How Manchester City could use EU competition law to beat Financial Fair Play rules

Manchester City celebrate their last league title. [VinMinstry/Flickr]

Manchester City Football Club is considering challenging a record-breaking €60 million fine for breaching UEFA’s Financial Fair Play (FFP) rules by using EU competition law to prevent cartels and abuse of market dominance.

Despite Competition Commissioner Joaquín Almunia’s declared support for FFP, the European Commission’s antitrust department will examine any complaint made on its merits, EURACTIV has learnt.

UEFA is European football’s governing body and runs the lucrative Champions League competition. Under FFP, clubs in UEFA competitions were allowed to make losses of about €45 million between 2011-13. City lost about €182 but argue that, when various exceptions are taken into account they narrowly hit the target.

Abu Dhabi-owned City was one of nine football clubs including Qatari-owned Paris St Germain to be charged with breaching the regulations. As well as a fine,  City face having their Champions League squad cut from 25 players to 21.  

Any complaint by City, set a deadline by UEFA of today (9 May) to accept a reduced fine or face stronger penalties, is likely be under EU treaty rules governing abuse of dominant market position and price-fixing, rather than state aid rules.
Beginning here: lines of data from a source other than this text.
theorem execLinkValidWordsReturn_fr (a0) (s : State) : KeepsOut 1050115 s (execLinkValidWordsReturn a0 s) := by
  unfold execLinkValidWordsReturn
  refine KeepsOut.next ?_
  extract_lets +onlyGivenNames -merge -useContext x1
  try clear_value x1
  extract_lets +onlyGivenNames -merge -useContext x2
  try clear_value x2
  extract_lets +onlyGivenNames -merge -useContext x3
  try clear_value x3
  extract_lets +onlyGivenNames -merge -useContext x4
  have h5 : Keeps 1050115 s x4 := by
    unfold x4
    exact Keeps.mono rfl (Keeps.put_fab _ _)
  try clear_value x4
  refine Keeps.ite ?_ ?_
  · refine Keeps.tr ?_ (Keeps.mono rfl (releaseAllFans_fr ..))
    exact Keeps.tr h5 (Keeps.mono rfl (releaseAllSafe_fr ..))
  · exact h5

theorem execIdleWord_fr (a0) (a1) (s : State) : KeepsOut 2 s (execIdleWord a0 a1 s) := by
  unfold execIdleWord
  refine KeepsOut.next ?_
  exact Keeps.mono rfl (Keeps.put_fab _ _)

theorem execBarkLinkLoss_fr (s : State) : KeepsOut 1574411 s (execBarkLinkLoss s) := by
  unfold execBarkLinkLoss
  refine KeepsOut.next ?_
  refine Keeps.ite ?_ ?_
  · exact Keeps.refl _ _
  · extract_lets +onlyGivenNames -merge -useContext y1 x2
    have h3 : Keeps 1574411 s x2 := by
      unfold x2
      exact Keeps.mono rfl (Keeps.put_fab _ _)
    try clear_value x2
    refine Keeps.tr ?_ (Keeps.mono rfl (barkSafe_fr ..))
    exact Keeps.tr h3 (Keeps.mono rfl (State_advTo_fr ..))

end Sys2Proof.Machine
end

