theorem becomeReady_fr (s : State) : Keeps 1572863 s (becomeReady s) := by
  unfold becomeReady
  extract_lets +onlyGivenNames -merge -useContext x1
  have h2 : Keeps 1572863 s x1 := by
    unfold x1
    refine Keeps.tr ?_ (Keeps.mono rfl (State_setF_fr ..))
    refine Keeps.tr ?_ (Keeps.mono rfl (State_setB_fr ..))
    exact Keeps.mono rfl (State_setB_fr ..)
  try clear_value x1
  extract_lets +onlyGivenNames -merge -useContext x3
  try clear_value x3
  extract_lets +onlyGivenNames -merge -useContext x4
  have h5 : Keeps 1572863 s x4 := by
    unfold x4
    refine Keeps.ite ?_ ?_
    · exact Keeps.tr h2 (Keeps.mono rfl (enterHostLoss_fr ..))
    · exact h2
  try clear_value x4
  extract_lets +onlyGivenNames -merge -useContext x6
  have h7 : Keeps 1572863 s x6 := by
    unfold x6
    refine Keeps.ite ?_ ?_
    · exact Keeps.tr h5 (Keeps.mono rfl (leaveHostLoss_fr ..))
    · exact h5
  try clear_value x6
  extract_lets +onlyGivenNames -merge -useContext x8
  have h9 : Keeps 1572863 s x8 := by
    unfold x8
    exact Keeps.tr h7 (Keeps.mono rfl (applyWaitingTime_fr ..))
  try clear_value x8
  extract_lets +onlyGivenNames -merge -useContext x10
  try clear_value x10
  extract_lets +onlyGivenNames -merge -useContext y11 x12
  have h13 : Keeps 1572863 s x12 := by
    unfold x12
    refine Keeps.tr ?_ (forEach_fr _ _ (fun iz14 sz14 => ?_) _)
    · exact Keeps.tr h9 (Keeps.mono rfl (Keeps.put_fw _ _))
    · exact Keeps.mono rfl (ringEvent_fr ..)
  try clear_value x12
  extract_lets +onlyGivenNames -merge -useContext x15
  have h16 : Keeps 1572863 s x15 := by
    unfold x15
    refine Keeps.ite ?_ ?_
    · refine Keeps.ite ?_ ?_
      · exact Keeps.tr h13 (Keeps.mono rfl (pfAct_fr ..))
      · exact h13
    · exact Keeps.tr h13 (Keeps.mono rfl (pfRestore_fr ..))
  try clear_value x15
  extract_lets +onlyGivenNames -merge -useContext x17
  have h18 : Keeps 1572863 s x17 := by
    unfold x17
    exact Keeps.tr h16 (Keeps.mono rfl (releaseUnclaimed_fr ..))
  try clear_value x17
  exact Keeps.tr h18 (Keeps.mono rfl (Keeps.put_pwr _ _))

theorem loadShadows_fr (s : State) : Keeps 8192 s (loadShadows s) := by
  unfold loadShadows
  extract_lets +onlyGivenNames -merge -useContext x1
  try clear_value x1
  exact Keeps.mono rfl (Keeps.put_heart _ _)

theorem restoreCursor_fr (a0) (s : State) : Keeps 16384 s (restoreCursor a0 s) := by
  unfold restoreCursor
  extract_lets +onlyGivenNames -merge -useContext x1
  try clear_value x1
  exact Keeps.mono rfl (Keeps.put_trend _ _)

theorem restoreOverrides_fr (a0) (s : State) : Keeps 8 s (restoreOverrides a0 s) := by
  unfold restoreOverrides
  extract_lets +onlyGivenNames -merge -useContext y1 y2 x3
  try clear_value x3
  exact Keeps.mono rfl (Keeps.put_fw _ _)

theorem restoreSched_fr (a0) (a1) (a2) (s : State) : Keeps 8 s (restoreSched a0 a1 a2 s) := by
  unfold restoreSched
  extract_lets +onlyGivenNames -merge -useContext x1
  try clear_value x1
  extract_lets +onlyGivenNames -merge -useContext x2
  try clear_value x2
  extract_lets +onlyGivenNames -merge -useContext x3
  try clear_value x3
  extract_lets +onlyGivenNames -merge -useContext x4
  try clear_value x4
  exact Keeps.mono rfl (Keeps.put_fw _ _)

theorem restoreModels_fr (a0) (s : State) : Keeps 257 s (restoreModels a0 s) := by
  unfold restoreModels
  split
  · exact Keeps.refl _ _
  · extract_lets +onlyGivenNames -merge -useContext x1
    try clear_value x1
    refine Keeps.tr ?_ (forRange_fr _ _ (fun iz2 sz2 => ?_) _)
    · exact Keeps.refl _ _
    · split
      · exact Keeps.refl _ _
      · extract_lets +onlyGivenNames -merge -useContext x3
        try clear_value x3
        extract_lets +onlyGivenNames -merge -useContext y4 x5
        have h6 : Keeps 257 sz2 x5 := by
          unfold x5
          exact Keeps.mono rfl (setMod_fr ..)
        try clear_value x5
        extract_lets +onlyGivenNames -merge -useContext x7
        have h8 : Keeps 257 sz2 x7 := by
          unfold x7
          refine Keeps.tr ?_ (forRange_fr _ _ (fun iz9 sz9 => ?_) _)
          · exact h6
          · exact Keeps.mono rfl (State_setReg_fr ..)
        try clear_value x7
        extract_lets +onlyGivenNames -merge -useContext x10
        have h11 : Keeps 257 sz2 x10 := by
          unfold x10
          refine Keeps.tr ?_ (forRange_fr _ _ (fun iz12 sz12 => ?_) _)
          · exact h8
          · exact Keeps.mono rfl (State_setReg_fr ..)
        try clear_value x10
        refine Keeps.tr ?_ (Keeps.mono rfl (State_setF_fr ..))
        exact Keeps.tr h11 (Keeps.mono rfl (State_setReg_fr ..))
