/-- Every hypothesis of FabricCommands is met. -/
theorem wit_FabricCommands :
    (∃ (sec : Bool) (addr : Nat) (v hw : Word) (s : State), addr % 4 = 0 ∧ wordStatus sec true addr s = 0 ∧ s.pwr.held.isSome = false) ∧
    (∃ (hdr : Flit) (payload : List Flit) (s : State), hfld hdr 54 2 = 3) ∧
    (∃ (hdr : Flit) (payload : List Flit) (s : State), hfld hdr 54 2 ≠ 3 ∧ 32 < hfld hdr 42 6) ∧
    (∃ (hdr : Flit) (payload : List Flit) (s : State), hfld hdr 54 2 ≠ 3 ∧ hfld hdr 42 6 ≤ 32 ∧ islandOk (hfld hdr 60 4) = false) ∧
    (∃ (hdr : Flit) (payload : List Flit) (s : State), PacketOf 1 hdr payload) ∧
    (∃ (hdr : Flit) (payload : List Flit) (d : Dom) (p : Packet) (s : State), PacketOf 2 hdr payload ∧ islandDom (hfld hdr 60 4) = some d ∧ domOn d s = true ∧ p = packetAt hdr payload s) ∧
    (∃ (hdr : Flit) (payload : List Flit) (d : Dom) (s : State), PacketOf 2 hdr payload ∧ islandDom (hfld hdr 60 4) = some d ∧ domOn d s = false) ∧
    (∃ (hdr : Flit) (payload : List Flit) (t : State) (s : State), PacketOf 0 hdr payload ∧ recordRequest (packetAt hdr payload s) s = some t) ∧
    (∃ (hdr : Flit) (payload : List Flit) (s : State), PacketOf 0 hdr payload ∧ recordRequest (packetAt hdr payload s) s = none) ∧
    (∃ (link : Fin 14) (rev : Bool) (cls : Fin 3) (x : Nat × Nat × Nat) (far : Nat) (s : State), fabLinks[link.val]? = some x ∧ far = (if rev then x.1 else x.2.1) ∧ cls.val = 0 ∧ 0 < creditsUsed link far s ∧ takeFirst (fun (w : FabWait) => decide (w.link = link.val) && decide (w.far = far)) s.fab.waiting = none) ∧
    (∃ (link : Fin 14) (rev : Bool) (cls : Fin 3) (x : Nat × Nat × Nat) (far : Nat) (w : FabWait) (rest : List FabWait) (s : State), fabLinks[link.val]? = some x ∧ far = (if rev then x.1 else x.2.1) ∧ cls.val = 0 ∧ 0 < creditsUsed link far s ∧ takeFirst (fun (w : FabWait) => decide (w.link = link.val) && decide (w.far = far)) s.fab.waiting = some (w, rest)) ∧
    (∃ (link : Fin 14) (rev : Bool) (cls : Fin 3) (s : State), cls.val ≠ 0) ∧
    (∃ (src : Fin 16) (tag : Fin 64) (r : FabResp) (rest : List FabResp) (s : State), takeFirst (fun (r : FabResp) => decide (r.src = src.val) && decide (r.tag = tag.val)) s.fab.answers = some (r, rest) ∧ (s.fab.answers.takeWhile (fun q => decide (q ≠ r))).any (fun q => decide (q.src = r.src) && decide (q.from_ = r.from_)) = false) ∧
    (∃ (link : DieLink) (flit : Nat) (n : Nat) (s : State), n = (if tblGet 0 s.fab.crcFlit (linkKey link) = flit + 1 then tblGet 0 s.fab.crcFails (linkKey link) else 0) + 1 ∧ n < 4) ∧
    (∃ (link : DieLink) (flit : Nat) (t : State) (q : FabReq) (rest : List FabReq) (s : State), tblGet 0 s.fab.crcFlit (linkKey link) = flit + 1 ∧ 3 ≤ tblGet 0 s.fab.crcFails (linkKey link) ∧ t = { s with fab := { s.fab with crcFails := tblSet 0 s.fab.crcFails (linkKey link) 0, crcFlit := tblSet 0 s.fab.crcFlit (linkKey link) 0 } } ∧ linkPending link t = q :: rest) ∧
    (∃ (link : DieLink) (flit : Nat) (t : State) (s : State), tblGet 0 s.fab.crcFlit (linkKey link) = flit + 1 ∧ 3 ≤ tblGet 0 s.fab.crcFails (linkKey link) ∧ t = { s with fab := { s.fab with crcFails := tblSet 0 s.fab.crcFails (linkKey link) 0, crcFlit := tblSet 0 s.fab.crcFlit (linkKey link) 0 } } ∧ linkPending link t = []) ∧
    (∃ (link : DieLink) (s : State), linkDown link s = false) ∧
    (∃ (link : DieLink) (s : State), (link ≠ .bark ∨ s.fab.barkSafe = false)) ∧
    (∃ (link : DieLink) (s : State), link = .bark ∧ s.fab.barkSafe = true ∧ ready s = true) ∧
    (∃ (s : State), s.fab.barkSafe = false ∧ s.pwr.held.isSome = false) ∧
    (∃ (s : State), ¬ (s.fab.barkSafe = false ∧ s.pwr.held.isSome = false)) :=
  ⟨⟨true, aGraftCtl, 0, 0, wOn, by decide +kernel⟩,
   ⟨BitVec.ofNat 64 (3 * 2 ^ 54), [], wOn, by decide +kernel⟩,
   ⟨mkHdr 9 2 2 0 33 0 0, [], wOn, by decide +kernel⟩,
   ⟨mkHdr 15 2 2 0 1 0 0, [0], wOn, by decide +kernel⟩,
   ⟨mkHdr 9 2 1 0 1 0 0, [0], wOn, by decide +kernel⟩,
   ⟨mkHdr 9 2 2 0 1 0 0, [0], .aon, _, wOn, by decide +kernel, by decide +kernel, by decide +kernel, rfl⟩,
   ⟨mkHdr 7 2 2 0 1 0 0, [0], .bus, State.reset, by decide +kernel⟩,
   ⟨mkHdr 9 2 0 0 1 0 0, [0], _, wOn, by decide +kernel, rfl⟩,
   ⟨mkHdr 9 2 0 0 1 0 0, [0], { wOn with fab := { fabReset with outstanding := [⟨2, 0, 9, 0, none⟩] } }, by decide +kernel, rfl⟩,
   ⟨0, false, 0, _, 2, { wOn with fab := { fabReset with used := [(0, 1), (1, 1)] } }, rfl, rfl, rfl, by decide +kernel, rfl⟩,
   ⟨0, false, 0, _, 2, ⟨0, (fabLinks[0]).1, (fabLinks[0]).2.1, 1, ⟨0, [], 0, 0⟩⟩, [], { wOn with fab := { fabReset with used := [(0, 1), (1, 1)], waiting := [⟨0, (fabLinks[0]).1, (fabLinks[0]).2.1, 1, ⟨0, [], 0, 0⟩⟩] } }, rfl, rfl, rfl, by decide +kernel, rfl⟩,
   ⟨0, false, 1, wOn, by decide +kernel⟩,
   ⟨0, 0, ⟨0, 0, 0, 0, 0, []⟩, [], { wOn with fab := { fabReset with answers := [⟨0, 0, 0, 0, 0, []⟩] } }, by decide +kernel⟩,
   ⟨.bark, 0, 1, wOn, by decide +kernel⟩,
   ⟨.bark, 7, _, ⟨0, 0, bridgeOf .bark, 0, none⟩, [], { wOn with fab := { fabReset with crcFails := [(linkKey .bark, 3)], crcFlit := [(linkKey .bark, 8)], outstanding := [⟨0, 0, bridgeOf .bark, 0, none⟩] } }, rfl, by decide +kernel, rfl, rfl⟩,
   ⟨.bark, 7, _, { wOn with fab := { fabReset with crcFails := [(linkKey .bark, 3)], crcFlit := [(linkKey .bark, 8)] } }, rfl, by decide +kernel, rfl, rfl⟩,
   ⟨.bark, wOn, by decide +kernel⟩,
   ⟨.heartwood, wOn, by decide +kernel⟩,
   ⟨.bark, { wRdy with fab := { fabReset with barkSafe := true } }, by decide +kernel⟩,
   ⟨wOn, by decide +kernel⟩,
   ⟨wPin, by decide +kernel⟩⟩

/-- Every hypothesis of TriggerAndScheduleEvents is met. -/
theorem wit_TriggerAndScheduleEvents :
    (∃ (s : State), ready s = true) ∧
    (∃ (s : State), ¬ (ready s = true)) ∧
    (∃ (ov : Fin 16) (pt : Fin 2) (x : Bool) (t : Nat) (s : State), ready s = true ∧ (trigSt ov pt s).due = some (x, t)) ∧
    (∃ (ov : Fin 16) (pt : Fin 2) (s : State), (trigSt ov pt s).due = none) ∧
    (∃ (ov : Fin 16) (pt : Fin 2) (t : Nat) (s : State), ready s = true ∧ (trigSt ov pt s).startEnd = some t) ∧
    (∃ (s : State), ready s = true) ∧
    (∃ (s : State), ¬ (ready s = true)) ∧
    (∃ (z : Fin 48) (s : State), ready s = true) ∧
    (∃ (z : Fin 48) (s : State), ¬ (ready s = true)) ∧
    (∃ (z : Fin 48) (t : Nat) (s : State), ready s = true ∧ timeNow s = some t ∧ t % 900 = 0 ∧ 0 < t) ∧
    (∃ (z : Fin 48) (s : State), timeNow s = none) ∧
    (∃ (z : Fin 48) (s : State), domOn .cmb s = true ∧ s.b (aModelCtl z) 31 = true) ∧
    (∃ (z : Fin 48) (s : State), ¬ (domOn .cmb s = true ∧ s.b (aModelCtl z) 31 = true)) :=
  ⟨⟨wRdy, by decide +kernel⟩,
   ⟨State.reset, by decide +kernel⟩,
   ⟨0, 0, true, 5, setTrig 0 0 { trigSt 0 0 wRdy with due := some (true, 5) } wRdy, by decide +kernel⟩,
   ⟨0, 0, wRdy, by decide +kernel⟩,
   ⟨0, 0, 5, setTrig 0 0 { trigSt 0 0 wRdy with startEnd := some 5 } wRdy, by decide +kernel⟩,
   ⟨wRdy, by decide +kernel⟩,
   ⟨State.reset, by decide +kernel⟩,
   ⟨0, wRdy, by decide +kernel⟩,
   ⟨0, State.reset, by decide +kernel⟩,
   ⟨0, 900, (wRdy.setB aRtcStat 31 false).setF aRtcMin 0 7 0x15, by decide +kernel⟩,
   ⟨0, wRdy.setB aRtcStat 31 true, by decide +kernel⟩,
   ⟨0, wOn.setB (aModelCtl 0) 31 true, by decide +kernel⟩,
   ⟨0, State.reset, by decide +kernel⟩⟩
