theorem step_of_not_rst {s : State} (hrst : s.pins.rst = false) : step s = exec (presented s) s := by
  rw [step, hrst]
  rfl

/-- The cycle of an operation does not look at the port again. -/
theorem exec_set_port (i : Instr) (s : State) (op : Op) (w : Word) :
    exec i { s with pins := { s.pins with op := op, wdata := w } } = exec i s := by
  rw [exec_eq_runCycle, exec_eq_runCycle]
  rfl

/-- A step sees of the port only the operation that it decodes to, and in a reset cycle not even that. -/
theorem step_set_port {s : State} {op : Op} {w : Word} (h : s.pins.rst = false → decodePorts op w = presented s) :
    step { s with pins := { s.pins with op := op, wdata := w } } = step s := by
  cases hrst : s.pins.rst with
  | true =>
    rw [step_of_rst hrst, step_of_rst (by exact hrst)]
    rfl
  | false =>
    rw [step_of_not_rst hrst, step_of_not_rst (by exact hrst), exec_set_port, presented_eq_decodePorts, h hrst]

/-- Settles O3: operand words that agree on the used bits decode alike, and a step sees only what the port decodes to. -/
theorem ignoredBitsHaveNoEffect : Obligations.IgnoredBitsHaveNoEffect := by
  refine ⟨fun op w v => decodePorts_congr, fun s v h => ?_, wellFormed_decodePorts⟩
  rw [presented_eq_decodePorts] at h
  refine step_set_port fun _ => ?_
  rw [presented_eq_decodePorts, decodePorts_congr h]

/-- Settles O7: without reset a step is the cycle of what the port decodes to; in a reset cycle the port plays no part. -/
theorem stepRunsPresentedOperation : Obligations.StepRunsPresentedOperation := by
  refine ⟨?_, fun s op w hrst => step_set_port fun h => ?_⟩
  · rintro s _ hrst rfl
    exact ⟨wellFormed_decodePorts _ _, step_of_not_rst hrst⟩
  · simp [hrst] at h

theorem presented_withFetchWord (s : State) (nbits w : Nat) :
    presented (s.withFetchWord nbits w) = decode (BitVec.ofNat 36 w) := by
  rw [presented, presentedCmd, withFetchWord_op, withFetchWord_wdata, cmdOf_fields]

/-- Settles O9: the word placed is the word on the port, and `withFetchWord` keeps the reset line low. -/
theorem fetchWordIsRun : Obligations.FetchWordIsRun := by
  intro s nbits w hw
  refine ⟨decode (BitVec.ofNat 36 w), if_pos hw, ?_⟩
  rw [step_of_not_rst (withFetchWord_rst s nbits w), presented_withFetchWord]

end Sys2Proof.Machine

/-! # Proofs of 40_debouncer.md: the sample (R56), the trigger (R57), one tick (R58 to R65), runs of ticks (R66, R67) -/

namespace Sys2Proof.Machine

/-! ### The logical sample (R56) -/

theorem sampledRaw_lane {s : State} {i : Nat} (hi : i < 8) (h : s.pins.rawFree.getLsbD i = false) :
    (sampledRaw s).getLsbD i = s.pins.raw.getLsbD i := by
  rw [sampledRaw, getLsbD_ofLanes, h]
  simp [hi]

theorem sampledRaw_eq_raw {s : State} (h : s.pins.rawFree = 0x00#8) : sampledRaw s = s.pins.raw :=
  BitVec.eq_of_getLsbD_eq fun i hi => sampledRaw_lane hi (by rw [h, BitVec.getLsbD_zero])
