-- ==== Sys2Proof/Machine/Health.lean ====
section
/-! DEFINITION. HEALTH frames and the health timer (section 10.9). -/

namespace Sys2Proof.Machine

/-- The payload of a HEALTH frame in a supply band (R181, R197). -/
def Relay.healthPayload (r : Relay) (band : Band) : List Byte :=
  be4 r.now ++ byte r.store.mode.code :: byte r.store.cause.code :: byte r.store.status.code
    :: be2 r.store.version ++ byte band.code :: linkByte r
    :: byte (stationCount r .unheard) :: byte (stationCount r .live)
    :: byte (stationCount r .late) :: byte (stationCount r .silent)
    :: be2 r.pool.drops.urgentDrops ++ be2 r.pool.drops.routineDrops
    ++ be2 r.pool.drops.evictions ++ lineFaultByte r :: channelFlagBytes r
    ++ [byte r.highestLevel.rank]

/-- The health timer is started afresh with the health interval (R180; log 35). -/
def Relay.startHealthTimer (r : Relay) : Relay :=
  r.setAgent
    { r.agent with healthTimer := some (r.instant + r.tables.identity.healthInterval * 1000) }

/-- A HEALTH frame is built in a band and offered, urgent for a change into CRITICAL; then the
timer is started afresh (R180, R181). -/
def Relay.buildHealth (r : Relay) (band : Band) (urgent : Bool) : Relay :=
  (r.offerOwn (if urgent then .urgent else .routine)
    (r.ownFrame .health urgent r.hopBudget r.hubTarget (r.healthPayload band))
    .other).1.startHealthTimer

/-- The HEALTH frame of a start, a restart, a load or the timer (R180). -/
def Relay.sendHealth (r : Relay) : Relay :=
  r.buildHealth r.store.band false

/-- The health timer expires (R180). -/
def Relay.healthExpires (r : Relay) : Relay :=
  r.when (reached r.agent.healthTimer r.instant) Relay.sendHealth

/-- HEALTH_TIMER_EXPIRY (R180). -/
def execHealthTimerExpiry (s : State) : Host.Outcome State Fault Refusal :=
  s.onRelay (fun r => r.whenAwake Relay.healthExpires)

end Sys2Proof.Machine
end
Article 101 of the Treaty of the Functioning of the EU states that a unilateral action can be anti-competitive. This rule covers decisions by associations, which would arguably include UEFA’s decision to fine City. By fining City, UEFA are giving a competitive advantage to other businesses (other football clubs), lawyers could argue.

Article 102 deals with abuse of dominant market position. City would have to establish what market, likely European football, is being dominated. Because the Champions League is so lucrative for participating clubs, there is a risk those clubs become entrenched as their financial advantage is so strong. It is only through large injections of cash that clubs like City and PSG can break the stranglehold of the established elite.

City could claim that the fine and squad cut constitutes a barrier to entry of the market but the European football market is so large it may be difficult to prove it is dominated by an elite.

Another ground for complaint is that FFP “directly or indirectly imposes unfair purchase,” that it illegally prevents City from trading as it wishes.  

The concept of consumer prejudice also comes under article 102. City could argue that impairing its performance in the Champions League restrict competition with other clubs. That could lead to the established elite raising ticket prices, for example. The commission often looks favourably on consumer arguments, legal experts said.

The complaint is likely to include a number of differing aspects in a bid to convince the commission the case warrants further investigation.

Almunia’s support for FFP

Almunia’s support for FFP is based on the idea that good financial governance would prevent a breach of EU state aid rules. Those rules are designed to prevent competition in the marketplace being distorted by injections of public money.Seven Spanish clubs including Real Madrid and Barcelona and Almunia’s beloved Athletic Bilbao, were charged with breaches of state aid rules in December last year.

Almunia will be leaving his post in November when a new European Commission is appointed. His replacement may have a different view on FFP to the Spanish Socialist. The process kick-started by a complaint will likely continue beyond Almunia’s reign, especially if EU officials decide an investigation is warranted.

If the investigation goes City’s way they would be able to take that decision to a national court, and argue for recompense.  Although UEFA is based in Nyon, Switzerland; the Swiss are governed by the same competition laws as EU member states. If UEFA appeals the commission decision, as would be expected, the case could take more than four years to resolve in the European Court of Justice.

PSG yesterday agreed to settle for a €25 million fine, rather than fight the UEFA charge any longer. City’s €42m-a-year sponsorship deal with Etihad and PSG’s200m-a-year contract with the Qatar Tourism Authority were both deemed not to be a valid means for them to balance their books under FFP break-even rules

City, almost certain to claim their second English Premier League title in three years on Sunday, are understood to be furious at being bracketed with the French club. It’s been reported City argue their intention was always to comply with FFP, unlike PSG.

If the club doesn’t reach a deal, it will be referred to European football’s Club Financial Control Body, which  would assess afresh whether the club failed to comply with FFP rules in their 2011-13 accounts and, if so, would likely impose an even sterner penalty.

If City do make a complaint, it will be the second made to the commission against FFP.  Jean-Louis Dupont, the lawyer who successfully challenged football contract laws in the famous Bosman case made a complaint last year. Among his arguments is that FFP reduces revenue for football agents such as his client Belgian Daniel Striani.

Under UEFA's Financial Fair Play rules, football clubs in UEFA competitions were allowed to make losses of about €45 million between 2011-13. City lost about €182 but argue that, when various exceptions are taken into account they narrowly hit the target.Abu Dhabi-owned City was one of nine football clubs including Qatari-owned Paris St Germain to be charged with breaching the regulations. As well as a fine,  City face having their Champions League squad cut from 25 players to 21.  It's been reported City are considering challenging the fine under EU competition law, by complaining to the European Commission.